* [What is expected] Return only the lines from the top of the material through the line marked by "simp only [BitVec.toNat_append]", unaltered.

* [Materials provided]
-- ==== Sys2Proof/Laws/Shares.lean ====
section
/-! SUPPORT. Sys2Proof/Laws/Shares.lean: INTERP's descriptors, checks and values over a readable table, in the terms of Safety.lean. -/

namespace Sys2Proof.Machine

/-- A 16-bit little-endian field (R73). -/
theorem half_toNat (lo hi : Byte) : (hi ++ lo : BitVec (8 + 8)).toNat = lo.toNat + 256 * hi.toNat := by
  have h0 := lo.isLt
  have h1 := hi.isLt
  simp only [BitVec.toNat_append]
  rw [← Nat.shiftLeft_add_eq_or_of_lt (by omega)]
  simp only [Nat.shiftLeft_eq]
  omega

theorem State.argN_ne_zero {s : State} (h : s.shareCount ≠ 0) : s.lc.argN ≠ 0#16 :=
  fun h0 => h (by simp [State.shareCount, h0])

theorem State.argN_eq_zero {s : State} (h : s.shareCount = 0) : s.lc.argN = 0#16 := by
  rw [← BitVec.toNat_inj]
  exact h

theorem State.TableReadable.plain {s : State} (h : s.TableReadable) : s.platform.Plain .read s.interpTable := h.2.2

theorem State.TableReadable.reads {s : State} (h : s.TableReadable) : s.interpReadsTable = true :=
  State.interpReadsTable_of (State.argN_ne_zero h.1) (ByteRange.valid_of (r := s.interpTable) h.2.1) h.plain.allOk

/-- The descriptor's fields are the bytes of memory R190 names. -/
theorem State.descriptorAt_fields {s : State} (h : s.TableReadable) {i : Nat} (hi : i < s.shareCount) :
    (s.descriptorAt (s.lc.argA.toNat + 8 * i)).x = s.shareX i ∧
      (s.descriptorAt (s.lc.argA.toNat + 8 * i)).len.toNat = s.shareLen i ∧
      (s.descriptorAt (s.lc.argA.toNat + 8 * i)).yAddr.toNat = s.shareAddr i := by
  have hp : ∀ j, j < 8 →
      s.portByte (s.lc.argA.toNat + 8 * i + j) = Memory.read s.mem (s.lc.argA.toNat + 8 * i + j) := fun j hj =>
    State.portByte_plain
      (h.2.2 _ ⟨by simp only [State.shareTable]; omega, by simp only [State.shareTable]; omega⟩).2.1
  refine ⟨hp 0 (by omega), ?_, ?_⟩
  · simp only [State.descriptorAt, State.portHalf, State.shareLen]
    rw [half_toNat, ← hp 2 (by omega), ← hp 3 (by omega)]
  · simp only [State.descriptorAt, State.portWord, State.shareAddr]
    rw [show s.lc.argA.toNat + 8 * i + 4 + 1 = s.lc.argA.toNat + 8 * i + 5 by omega,
      show s.lc.argA.toNat + 8 * i + 4 + 2 = s.lc.argA.toNat + 8 * i + 6 by omega,
      show s.lc.argA.toNat + 8 * i + 4 + 3 = s.lc.argA.toNat + 8 * i + 7 by omega]
    rw [hp 4 (by omega), hp 5 (by omega), hp 6 (by omega), hp 7 (by omega)]
    exact wordOfBytes_toNat _ _ _ _

theorem State.interpLen_eq {s : State} (h : s.TableReadable) : s.interpLen = s.shareLen 0 := by
  obtain ⟨n, hn⟩ : ∃ n, s.lc.argN.toNat = n + 1 := ⟨s.lc.argN.toNat - 1, by
    have := h.1
    simp only [State.shareCount] at this
    omega⟩
  simp only [State.interpLen, State.interpShares, hn, List.range_succ_eq_map, List.map_cons]
  exact (State.descriptorAt_fields h (Nat.pos_of_ne_zero h.1)).2.1

theorem State.interpXs_eq {s : State} (h : s.TableReadable) : s.interpXs = s.shareXs := by
  simp only [State.interpXs, State.interpShares, State.shareXs, List.map_map]
  exact List.map_congr_left fun i hi => (State.descriptorAt_fields h (List.mem_range.1 hi)).1

theorem State.lengthsDiffer_iff {s : State} (h : s.TableReadable) : s.lengthsDiffer = false ↔ s.LengthsAgree := by
  simp only [State.lengthsDiffer, State.interpShares, List.any_map, List.any_eq_false, List.mem_range, Function.comp,
    State.LengthsAgree, State.interpLen_eq h]
  refine forall_congr' fun i => ⟨fun hh hi => ?_, fun hh hi => ?_⟩
  · have := hh hi
    rw [(State.descriptorAt_fields h hi).2.1] at this
    simpa using this
  · rw [(State.descriptorAt_fields h hi).2.1, hh hi]
    simp

theorem hasDuplicate_iff (xs : List Byte) : hasDuplicate xs = false ↔ xs.Nodup := by
  induction xs with
  | nil => simp [hasDuplicate]
  | cons x xs ih =>
    simp only [hasDuplicate, Bool.or_eq_false_iff, ih, List.nodup_cons, List.any_eq_false, beq_iff_eq]
    refine and_congr_left fun _ => ⟨fun h hx => h x hx rfl, ?_⟩
    rintro h y hy rfl
    exact h hy

theorem State.xsDistinct_iff (s : State) : s.XsDistinct ↔ s.shareXs.Nodup := by
  rw [State.shareXs, State.XsDistinct, List.Nodup, List.pairwise_map, List.pairwise_iff_getElem]
  simp only [List.length_range, List.getElem_range]
  exact ⟨fun h i j hi hj hij => h i j hij hj, fun h i j hij hj => h i j (by omega) hj hij⟩

theorem State.hasDuplicate_interpXs_iff {s : State} (h : s.TableReadable) :
    hasDuplicate s.interpXs = false ↔ s.XsDistinct := by
  rw [State.interpXs_eq h, hasDuplicate_iff, State.xsDistinct_iff]

theorem State.interpInputs_eq {s : State} (h : s.TableReadable) :
    s.interpInputs = (List.range s.shareCount).map s.shareRange := by
  simp only [State.interpInputs, State.interpShares, List.map_map]
  refine List.map_congr_left fun i hi => ?_
  simp only [Function.comp, Descriptor.yRange, (State.descriptorAt_fields h (List.mem_range.1 hi)).2.2,
    State.interpLen_eq h, State.shareRange]

theorem State.interpOutput_eq {s : State} (h : s.TableReadable) : s.interpOutput = s.shareOutput := by
  simp [State.interpOutput, State.shareOutput, State.interpLen_eq h]

theorem State.shareRangesValid_iff {s : State} (h : s.TableReadable) :
    (s.interpInputs.all ByteRange.valid = true ∧ s.interpOutput.valid = true) ↔ s.ShareRangesValid := by
  simp [State.interpInputs_eq h, State.interpOutput_eq h, State.ShareRangesValid, ByteRange.valid_iff, State.shareRange,
    State.shareOutput]

theorem State.afterTable_of_readable {s : State} (h : s.TableReadable) : s.afterTable = s := by
  simp [State.afterTable, Platform.anyDevice_one h.plain]

theorem State.interpRanges_eq {s : State} (h : s.TableReadable) : s.interpRanges = s.shareInputs := by
  rw [State.interpRanges, State.interpInputs_eq h]
  rfl

/-- INTERP over a readable table: the checks that are left, and the output phase (R193). -/
theorem exec_interp_readable {s : State} (h : s.TableReadable) :
    exec .interp s = s.afterChecks s.interpCheck s.shareInputs s.shareOutput s.interpValues := by
  simp [exec, execInterp, State.argN_ne_zero h.1, ByteRange.valid_of (r := s.interpTable) h.2.1,
    Platform.anyWindow_one (d := .read) h.plain.noWindow, h.plain.allOk, State.afterTable_of_readable h,
    State.interpRanges_eq h, State.interpOutput_eq h]

/-- The checks of INTERP over a readable table, in the terms of Safety.lean (R191, R193, R213). -/
theorem State.interpCheck_cases {s : State} (h : s.TableReadable) :
    (¬ s.LengthsAgree ∧ s.interpCheck = some .malformed) ∨
    (s.LengthsAgree ∧ ¬ s.XsDistinct ∧ s.interpCheck = some .duplicate) ∨
    (s.LengthsAgree ∧ s.XsDistinct ∧ ¬ s.ShareRangesValid ∧ s.interpCheck = some .range) ∨
    (s.LengthsAgree ∧ s.XsDistinct ∧ s.ShareRangesValid ∧ s.interpCheck = none) := by
  rw [← State.lengthsDiffer_iff h, ← State.hasDuplicate_interpXs_iff h, ← State.shareRangesValid_iff h, State.interpCheck]
  cases s.lengthsDiffer <;> cases hasDuplicate s.interpXs <;> cases s.interpInputs.all ByteRange.valid <;>
    cases s.interpOutput.valid <;> simp

/-- INTERP past its checks. -/
theorem exec_interp_checked {s : State} (h : s.TableReadable) (h1 : s.LengthsAgree) (h2 : s.XsDistinct)
    (h3 : s.ShareRangesValid) : exec .interp s = s.outputPhase s.shareInputs s.shareOutput s.interpValues := by
  rw [exec_interp_readable h]
  rcases State.interpCheck_cases h with ⟨hn, -⟩ | ⟨-, hn, -⟩ | ⟨-, -, hn, -⟩ | ⟨-, -, -, hc⟩
  · exact absurd h1 hn
  · exact absurd h2 hn
  · exact absurd h3 hn
  · rw [hc]
    rfl

/-- What holds of the table and of every y-value range holds of every input range. -/
theorem State.forall_shareInputs {s : State} {P : ByteRange → Prop} (h1 : P s.shareTable)
    (h2 : ∀ i, i < s.shareCount → P (s.shareRange i)) : ∀ r ∈ s.shareInputs, P r := by
  intro r hr
  rcases List.mem_cons.1 hr with rfl | hr
  · exact h1
  · rw [List.mem_map] at hr
    obtain ⟨i, hi, rfl⟩ := hr
    exact h2 i (List.mem_range.1 hi)

theorem State.shareTable_mem_inputs (s : State) : s.shareTable ∈ s.shareInputs := List.mem_cons_self

theorem State.shareRange_mem_inputs {s : State} {i : Nat} (hi : i < s.shareCount) : s.shareRange i ∈ s.shareInputs :=
  List.mem_cons_of_mem _ (List.mem_map.2 ⟨i, List.mem_range.2 hi, rfl⟩)

/-- The sum over the shares as one loop. -/
theorem lagrangeSum_range (p : Poly) (ys ws : Nat → Byte) (n : Nat) :
    lagrangeSum p ((List.range n).map ys) ((List.range n).map ws) =
      (List.range n).foldl (fun acc i => acc ^^^ gfMul p (ys i) (ws i)) 0x00#8 := by
  have hzip : List.zipWith (gfMul p) ((List.range n).map ys) ((List.range n).map ws) =
      (List.range n).map (fun i => gfMul p (ys i) (ws i)) := by simp [List.zipWith_map]
  rw [lagrangeSum, hzip, List.foldl_map]
  rfl

/-- The bytes INTERP computes, read off memory. -/
theorem State.interpValues_getElem {s : State} (h : s.TableReadable)
    (hr : ∀ i, i < s.shareCount → s.platform.Plain .read (s.shareRange i)) (p : Nat) (hp : p < s.interpValues.length) :
    s.interpValues[p] = s.recoveredByte p := by
  simp only [State.interpValues, List.length_map, List.length_range, State.interpLen_eq h] at hp
  simp only [State.interpValues, List.getElem_map, List.getElem_range]
  have hys : s.interpShares.map (fun d => s.portByte (d.yAddr.toNat + p)) =
      (List.range s.shareCount).map (fun i => Memory.read s.mem (s.shareAddr i + p)) := by
    simp only [State.interpShares, List.map_map]
    refine List.map_congr_left fun i hi => ?_
    rw [List.mem_range] at hi
    simp only [Function.comp, (State.descriptorAt_fields h hi).2.2]
    refine State.portByte_plain (hr i hi _ ?_).2.1
    simp only [State.shareRange, ByteRange.Holds]
    omega
  have hlen : s.shareXs.length = s.shareCount := by simp [State.shareXs]
  rw [hys, lagrangeWeights, State.interpXs_eq h, hlen, lagrangeSum_range]
  rfl

end Sys2Proof.Machine
end

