/-- Exponents of a non-zero element count modulo 255. -/
theorem gfPow_mod_255 (p : Poly) {a : Byte} (ha : a ≠ 0x00#8) (n : Nat) : gfPow p a (n % 255) = gfPow p a n := by
  conv_rhs => rw [← Nat.div_add_mod n 255, gfPow_add, gfPow_mul, gfPow_255 p ha, gfPow_base_one, gfMul_one_left]

theorem Poly.gen_ne_zero (p : Poly) : p.gen ≠ 0x00#8 := by cases p <;> decide

theorem gfExp_mod_255 (p : Poly) (n : Nat) : gfExp p (n % 255) = gfExp p n := gfPow_mod_255 p p.gen_ne_zero n

theorem gfLog_gfExp (p : Poly) {i : Nat} (hi : i < 255) : gfLog p (gfExp p i) = i := by
  obtain ⟨hlt, hexp⟩ := gfExp_gfLog p (gfExp_ne_zero (p := p) hi)
  exact gfExp_inj hlt hi hexp

theorem gfLog_one (p : Poly) : gfLog p 0x01#8 = 0 := gfLog_gfExp p (i := 0) (by decide)

theorem gfExp_one (p : Poly) : gfExp p 1 = p.gen := gfPow_exponent_one p p.gen

theorem gfLog_gen (p : Poly) : gfLog p p.gen = 1 := by
  rw [← gfExp_one p, gfLog_gfExp p (by decide)]

/-- R132 on operands that have logarithms. -/
theorem gfMul_eq_gfExp (p : Poly) {a b : Byte} (ha : a ≠ 0x00#8) (hb : b ≠ 0x00#8) :
    gfMul p a b = gfExp p ((gfLog p a + gfLog p b) % 255) := by
  rw [gfExp_mod_255, gfExp_eq, gfPow_add, ← gfExp_eq, ← gfExp_eq, (gfExp_gfLog p ha).2, (gfExp_gfLog p hb).2]

/-- R134's three cases, for every exponent. -/
theorem gfPow_by_tables (p : Poly) (a : Byte) (e : Nat) : gfPow p a e =
    if e = 0 then 0x01#8 else if a = 0x00#8 then 0x00#8 else gfExp p ((gfLog p a * e) % 255) := by
  split
  · next he => rw [he, gfPow_zero]
  · next he =>
    split
    · next ha => rw [ha, gfPow_base_zero p he]
    · next ha => rw [gfExp_mod_255, gfExp_eq, gfPow_mul, ← gfExp_eq, (gfExp_gfLog p ha).2]

/-! ### Inverses -/

/-- The inverse is unique: two factors that give 1 cancel. -/
theorem eq_gfInv_of_gfMul_eq_one {p : Poly} {a b : Byte} (h : gfMul p a b = 0x01#8) : b = gfInv p a :=
  calc b = gfMul p b (gfMul p a (gfInv p a)) := by rw [gfMul_gfInv_of_exists h, gfMul_one_right]
    _ = gfMul p (gfMul p a b) (gfInv p a) := by rw [← gfMul_assoc, gfMul_comm p b a]
    _ = gfInv p a := by rw [h, gfMul_one_left]

/-- A non-zero element times its power 254 is its power 255. -/
theorem gfMul_gfPow_254 (p : Poly) {a : Byte} (ha : a ≠ 0x00#8) : gfMul p a (gfPow p a 254) = 0x01#8 := by
  rw [gfMul_comm, ← gfPow_succ, gfPow_255 p ha]

theorem gfPow_254 (p : Poly) {a : Byte} (ha : a ≠ 0x00#8) : gfPow p a 254 = gfInv p a :=
  eq_gfInv_of_gfMul_eq_one (gfMul_gfPow_254 p ha)

theorem gfMul_gfInv (p : Poly) {a : Byte} (ha : a ≠ 0x00#8) : gfMul p a (gfInv p a) = 0x01#8 :=
  gfMul_gfInv_of_exists (gfMul_gfPow_254 p ha)

theorem gfMul_gfInv_left (p : Poly) {a : Byte} (ha : a ≠ 0x00#8) : gfMul p (gfInv p a) a = 0x01#8 := by
  rw [gfMul_comm, gfMul_gfInv p ha]

theorem gfInv_gfInv (p : Poly) {a : Byte} (ha : a ≠ 0x00#8) : gfInv p (gfInv p a) = a :=
  (eq_gfInv_of_gfMul_eq_one (gfMul_gfInv_left p ha)).symm

theorem gfInv_one (p : Poly) : gfInv p 0x01#8 = 0x01#8 := (eq_gfInv_of_gfMul_eq_one (gfMul_one_left p _)).symm

/-- R133: the exponents of an element and of its inverse sum to 255. -/
theorem gfInv_by_tables (p : Poly) {a : Byte} (ha : a ≠ 0x00#8) : gfInv p a = gfExp p ((255 - gfLog p a) % 255) := by
  obtain ⟨hlt, hexp⟩ := gfExp_gfLog p ha
  refine (eq_gfInv_of_gfMul_eq_one ?_).symm
  calc gfMul p a (gfExp p ((255 - gfLog p a) % 255))
      = gfMul p (gfExp p (gfLog p a)) (gfExp p (255 - gfLog p a)) := by rw [hexp, gfExp_mod_255]
    _ = gfExp p 255 := by rw [gfExp_eq, gfExp_eq, ← gfPow_add, Nat.add_sub_cancel' hlt.le, ← gfExp_eq]
    _ = 0x01#8 := gfExp_255 p

/-- A quotient times its divisor is the dividend. -/
theorem gfMul_gfInv_mul_cancel (p : Poly) (a : Byte) {b : Byte} (hb : b ≠ 0x00#8) :
    gfMul p (gfMul p a (gfInv p b)) b = a := by
  rw [gfMul_assoc, gfMul_gfInv_left p hb, gfMul_one_right]

/-- The field has no zero divisors. -/
theorem eq_zero_or_eq_zero_of_gfMul_eq_zero {p : Poly} {a b : Byte} (h : gfMul p a b = 0x00#8) : a = 0x00#8 ∨ b = 0x00#8 := by
  by_cases hb : b = 0x00#8
  · exact .inr hb
  · refine .inl ?_
    rw [← gfMul_one_right p a, ← gfMul_gfInv p hb, ← gfMul_assoc, h, gfMul_zero_left]

/-- Settles O9: the laws of the product by induction over the elements, those of inverses and powers from the exponents of
`GEN`. -/
theorem fieldLaws : Obligations.FieldLaws := fun p a b c =>
  ⟨⟨BitVec.xor_self, BitVec.xor_zero, BitVec.xor_assoc a b c, BitVec.xor_comm a b⟩,
    ⟨gfMul_comm p a b, gfMul_xor_right p a b c, gfMul_assoc p a b c, gfMul_one_right p a, gfMul_zero_right p a⟩,
    gfMul_gfInv p, eq_zero_or_eq_zero_of_gfMul_eq_zero, fun ha => ⟨gfPow_255 p ha, gfPow_254 p ha⟩,
    fun e1 e2 _ => (gfPow_add p a e1 e2).symm⟩

/-- Settles O10: products of powers add their exponents, which count modulo 255. -/
theorem productByTheTables : Obligations.ProductByTheTables := by
  refine ⟨fun p a b => ?_, fun p g i j hg => by rw [gfPow_mod_255 p hg, gfPow_add]⟩
  split
  · next h => rcases h with rfl | rfl <;> simp
  · next h =>
    obtain ⟨ha, hb⟩ := not_or.1 h
    exact gfMul_eq_gfExp p ha hb

/-- Settles O11, by cancellation, and by the sum 255 of the two exponents. -/
theorem inverseIsUniqueAndByTheTables : Obligations.InverseIsUniqueAndByTheTables :=
  ⟨fun p _ ha => ⟨gfMul_gfInv p ha, fun _ => eq_gfInv_of_gfMul_eq_one, gfInv_by_tables p ha, gfInv_one p⟩,
    fun s _ => ⟨⟨_, rfl, Machine.State.failed_raise s .zeroInverse⟩, _, rfl, Machine.State.failed_raise s .zeroInverse⟩⟩

/-- Settles O12, by R134's three cases. -/
theorem powerByTheTables : Obligations.PowerByTheTables := fun p a e _ => gfPow_by_tables p a e

end Sys2Proof

/-! ## The product as a remainder by `POLY` (R131) -/

namespace Sys2Proof

theorem polyMul_eq_upTo_16 (a b : Nat) : polyMul a b = polyMulUpTo a b 16 := rfl

theorem polyMulUpTo_xor_left (a a' b : Nat) : ∀ n,
    polyMulUpTo (a ^^^ a') b n = polyMulUpTo a b n ^^^ polyMulUpTo a' b n
  | 0 => (Nat.xor_self 0).symm
  | n + 1 => by
    rw [polyMulUpTo, polyMulUpTo, polyMulUpTo, polyMulUpTo_xor_left a a' b n]
    split
    · rw [Nat.shiftLeft_xor_distrib]
      ac_rfl
    · rfl

theorem polyMulUpTo_shiftLeft (a b m : Nat) : ∀ n, polyMulUpTo (a <<< m) b n = polyMulUpTo a b n <<< m
  | 0 => (Nat.zero_shiftLeft m).symm
  | n + 1 => by
    rw [polyMulUpTo, polyMulUpTo, polyMulUpTo_shiftLeft a b m n]
    split
    · rw [Nat.shiftLeft_xor_distrib, ← Nat.shiftLeft_add, ← Nat.shiftLeft_add, Nat.add_comm]
    · rfl

theorem polyMulUpTo_one_value (p : Poly) : polyMulUpTo 1 p.value.toNat 16 = p.value.toNat := by cases p <;> rfl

* [Expected output]
-- ==== Sys2Proof/Laws/Shares.lean ====
section
/-! SUPPORT. Sys2Proof/Laws/Shares.lean: INTERP's descriptors, checks and values over a readable table, in the terms of Safety.lean. -/

namespace Sys2Proof.Machine

/-- A 16-bit little-endian field (R73). -/
theorem half_toNat (lo hi : Byte) : (hi ++ lo : BitVec (8 + 8)).toNat = lo.toNat + 256 * hi.toNat := by
  have h0 := lo.isLt
  have h1 := hi.isLt
  simp only [BitVec.toNat_append]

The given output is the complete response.